Здесь самое время вспомнить знаменитый исторический анекдот о беседе Николая I и Альфреда де Кюстина. Когда российский император спросил у французского дипломата во время бала: «Много ли здесь русских?» – то де Кюстин ответил: «Кроме меня и иностранных послов – все остальные». Николай I ему возразил: «Это вовсе не так. Вот этот мой приближенный – поляк, с ним рядом немец. Вон стоят два генерала – они грузины. Этот придворный – татарин, другой – финн, а третий – крещеный еврей…» «А где же русские?» – удивился де Кюстин. «А все вместе они и есть русские!» – ответил император.
Идентичность империи – это не только армия и флот, это ее культура, имеющая надэтнический характер, вбирающая в себя многоголосье народов, в нее входящих. В каком-то смысле она близка к универсализму христианства, не различая ни иудея, ни эллина, если они становятся ее гражданами и развиваются в рамках ее культурного кода. «Русский мир», с которым сегодня воюет киевская власть и их западные партнеры, – это прежде всего мир русской культуры, которая хранит высшие ценности отечественного и европейского гуманизма.

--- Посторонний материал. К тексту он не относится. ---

/-! The reset input (R260) -/

/-- The reset input and SOFT_RESET's reset values show the same everywhere but in STATUS, whose BUSY the former clears. -/
theorem peek_resetInput (s : State) {g : Target} (h : g ≠ .reg .status) :
    peek (resetInput s) g = peek (blockReset s) g := by
  cases g with
  | reg r => cases r with
    | status => exact absurd rfl h
    | _ => rfl
  | pkt i k => cases k <;> rfl
  | _ => rfl

theorem peek_resetInput_status (s : State) : peek (resetInput s) (.reg .status) = 0 :=
  show Status.reset.toWord false = 0 by decide

/-- What the platform fixes reads as before a reset (R260). -/
theorem peek_resetInput_of_platform (s : State) {g : Target}
    (h : g ∈ [Target.reg .id, .reg .version, .reg .srcLenLo, .reg .srcLenHi]) :
    peek (resetInput s) g = peek s g := by
  simp only [List.mem_cons, List.not_mem_nil, or_false] at h
  rcases h with rfl | rfl | rfl | rfl <;> rfl

/-- Settles O24: the reset input leaves the reset values, whether or not a command was in flight. -/
theorem resetInputResetsTheBlock : Obligations.ResetInputResetsTheBlock := by
  have hctrl : Ctrl.reset.toWord = 0x00000004 := by decide
  refine fun s => ⟨resetInput s, rfl, rfl, rfl, rfl, rfl, rfl, fun g hg => ?_, hctrl,
    fun g hg => peek_resetInput_of_platform s hg⟩
  by_cases hstatus : g = .reg .status
  · rw [hstatus, peek_resetInput_status]
  · rw [peek_resetInput s hstatus]
    exact peek_blockReset s (by simpa [hstatus] using hg)

end Sys2Proof.Machine
end
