-- ==== Sys2Proof/Laws/Numerics.lean ====
section
/-! SUPPORT. The fields of a packed word, the classes of R60, and what each operation does with a NaN. -/

namespace Sys2Proof.Machine

theorem pack_toNat (s : Bool) (e f : Nat) :
    (pack s e f).toNat = s.toNat * 2 ^ 31 + (e % 256) * 2 ^ 23 + f % 2 ^ 23 := by
  have h2 := Nat.shiftLeft_add_eq_or_of_lt (a := s.toNat) (b := e % 2 ^ 8) (i := 8) (Nat.mod_lt _ (by norm_num))
  have h1 := Nat.shiftLeft_add_eq_or_of_lt (a := s.toNat <<< 8 + e % 2 ^ 8) (b := f % 2 ^ 23)
    (i := 23) (Nat.mod_lt _ (by norm_num))
  rw [pack, BitVec.toNat_append, BitVec.toNat_append, BitVec.toNat_ofNat, BitVec.toNat_ofNat, BitVec.toNat_ofBool,
    ← h2, ← h1, Nat.shiftLeft_eq, Nat.shiftLeft_eq]
  omega

theorem fexp_eq (w : F32) : fexp w = w.toNat / 2 ^ 23 % 256 := by
  simp [fexp, BitVec.extractLsb'_toNat, Nat.shiftRight_eq_div_pow]

theorem ffrac_eq (w : F32) : ffrac w = w.toNat % 2 ^ 23 := by
  simp [ffrac, BitVec.extractLsb'_toNat]

theorem fsign_eq (w : F32) : fsign w = decide (2 ^ 31 ≤ w.toNat) := by
  rw [fsign, ← BitVec.msb_eq_getLsbD_last (x := w), BitVec.msb_eq_decide]

theorem fexp_lt (w : F32) : fexp w < 256 := by
  rw [fexp_eq]; exact Nat.mod_lt _ (by norm_num)

theorem ffrac_lt (w : F32) : ffrac w < 2 ^ 23 := by
  rw [ffrac_eq]; exact Nat.mod_lt _ (by norm_num)

@[simp] theorem fsign_pack (s : Bool) (e f : Nat) : fsign (pack s e f) = s := by
  have he := Nat.mod_lt e (y := 256) (by norm_num)
  have hf := Nat.mod_lt f (y := 2 ^ 23) (by norm_num)
  rw [fsign_eq, pack_toNat]
  cases s <;> (simp; try omega)

theorem fexp_pack (s : Bool) (e f : Nat) : fexp (pack s e f) = e % 256 := by
  have he := Nat.mod_lt e (y := 256) (by norm_num)
  have hf := Nat.mod_lt f (y := 2 ^ 23) (by norm_num)
  rw [fexp_eq, pack_toNat]
  cases s <;> (simp; try omega)

theorem ffrac_pack (s : Bool) (e f : Nat) : ffrac (pack s e f) = f % 2 ^ 23 := by
  rw [ffrac_eq, pack_toNat]
  cases s <;> (simp; try omega)

/-- A word is its three fields. -/
theorem pack_fields (w : F32) : pack (fsign w) (fexp w) (ffrac w) = w := by
  apply BitVec.eq_of_toNat_eq
  have h := w.isLt
  rw [pack_toNat, fexp_eq, ffrac_eq, fsign_eq]
  by_cases hs : 2 ^ 31 ≤ w.toNat
  · rw [decide_eq_true hs, Bool.toNat_true]; omega
  · rw [decide_eq_false hs, Bool.toNat_false]; omega

/-- Whatever the free value is, a NaN word is a NaN (R72). -/
@[simp] theorem isNaN_nanWord (op : FOp) (a b : F32) : isNaN (nanWord op a b) = true := by
  have hb : ∀ x : BitVec 23, x.toNat < 2 ^ 23 := fun x => x.isLt
  have h := hb ((Config.nanBits op a b).extractLsb' 0 23)
  simp only [isNaN, nanWord, fexp_pack, ffrac_pack]
  split
  · rfl
  · next hz => rw [Nat.mod_eq_of_lt h]; simpa using hz

/-- The five classes of R60 by two tests. -/
theorem not_isFinite_iff (w : F32) : isFinite w = false ↔ isNaN w = true ∨ isInf w = true := by
  simp only [isFinite, isNaN, isInf]
  by_cases he : fexp w = 255 <;> by_cases hf : ffrac w = 0 <;> simp [he, hf]

theorem isFinite_iff (w : F32) : isFinite w = true ↔ isNaN w = false ∧ isInf w = false := by
  simp only [isFinite, isNaN, isInf]
  by_cases he : fexp w = 255 <;> by_cases hf : ffrac w = 0 <;> simp [he, hf]

theorem isNaN_of_isFinite {w : F32} (h : isFinite w = true) : isNaN w = false := ((isFinite_iff w).1 h).1
theorem isInf_of_isFinite {w : F32} (h : isFinite w = true) : isInf w = false := ((isFinite_iff w).1 h).2

theorem isNaN_fadd_left {a : F32} (b : F32) (h : isNaN a = true) : isNaN (fadd a b) = true := by simp [fadd, h]
theorem isNaN_fadd_right (a : F32) {b : F32} (h : isNaN b = true) : isNaN (fadd a b) = true := by simp [fadd, h]
theorem isNaN_fmul_left {a : F32} (b : F32) (h : isNaN a = true) : isNaN (fmul a b) = true := by simp [fmul, h]
theorem isNaN_fmul_right (a : F32) {b : F32} (h : isNaN b = true) : isNaN (fmul a b) = true := by simp [fmul, h]
theorem isNaN_fdiv_left {a : F32} (b : F32) (h : isNaN a = true) : isNaN (fdiv a b) = true := by simp [fdiv, h]
theorem isNaN_fdiv_right (a : F32) {b : F32} (h : isNaN b = true) : isNaN (fdiv a b) = true := by simp [fdiv, h]

/-- A finite value in units is its rational value times `2^149` (R60). -/
theorem val_mul (w : F32) : val w * 2 ^ 149 = (units w : ℚ) := by
  rw [val, div_mul_cancel₀ _ (by positivity)]

/-- On finite words the order of R67 is the order of the values in units. -/
theorem flt_finite {a b : F32} (ha : isFinite a = true) (hb : isFinite b = true) :
    flt a b = decide (units a < units b) := by
  simp [flt, orderKey, isNaN_of_isFinite ha, isNaN_of_isFinite hb, isInf_of_isFinite ha, isInf_of_isFinite hb]

theorem fle_finite {a b : F32} (ha : isFinite a = true) (hb : isFinite b = true) :
    fle a b = decide (units a ≤ units b) := by
  rw [fle, flt_finite hb ha, isNaN_of_isFinite ha, isNaN_of_isFinite hb]
  by_cases h : units b < units a
  · simp [h]
  · simp [h, not_lt.1 h]

end Sys2Proof.Machine
end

Мононациональные государства – как Польша или Украина – формируются на совершенно иных принципах. С первых лет строительства новейшей украинской государственности безуспешно пытался убедить киевских коллег, что многоязычие – это не проблема, а благо. Признание русского народа Украины частью украинской нации позволило бы создать по-настоящему жизнеспособное и современное государство. И не надо было бы заниматься пародийными поисками украинских корней у А.П. Чехова или П.И. Чайковского, на что по сей день тратят немалые усилия. И не надо было бы обвинять Н.В. Гоголя в том, что он стал великим русским писателем только потому, что по-настоящему не знал родного украинского языка. Поверьте, сочлись бы славой!
«Мертвые сраму не имут!» А живым – и в Лондоне, и в Нью-Йорке – со временем станет стыдно за то, что достаточно бездарный политический жест оказался важнее интересов культуры.
Мой молчаливый отец
После 2 февраля, когда отмечали 80-летие разгрома немцев под Сталинградом, эти три слова – «мой молчаливый отец» – не отпускают меня, как ни стараюсь вновь отправить их в бессловесную глубину памяти. Наверное, потому, что вершиной жизни моего отца был все-таки Сталинград, Сталинградская битва, которая не отпускала его, похоже, до конца дней, но о которой он практически ничего не рассказывал. Разве что его простреленная рука, омертвевшая в суставах, напоминала мне и всем окружающим о его ранении, которое он получил в лабиринте сталинградских улиц. Только когда за несколько месяцев до его смерти мне нужно было в больнице обработать мокрыми полотенцами его тело, то осознал, что все оно было в отметинах от осколков и сделанных операций – мальцом, когда мы ходили в баню, видимо, не так остро ощущал эти знаки войны. Он чудом выжил после Сталинграда, но навсегда связал себя с армией.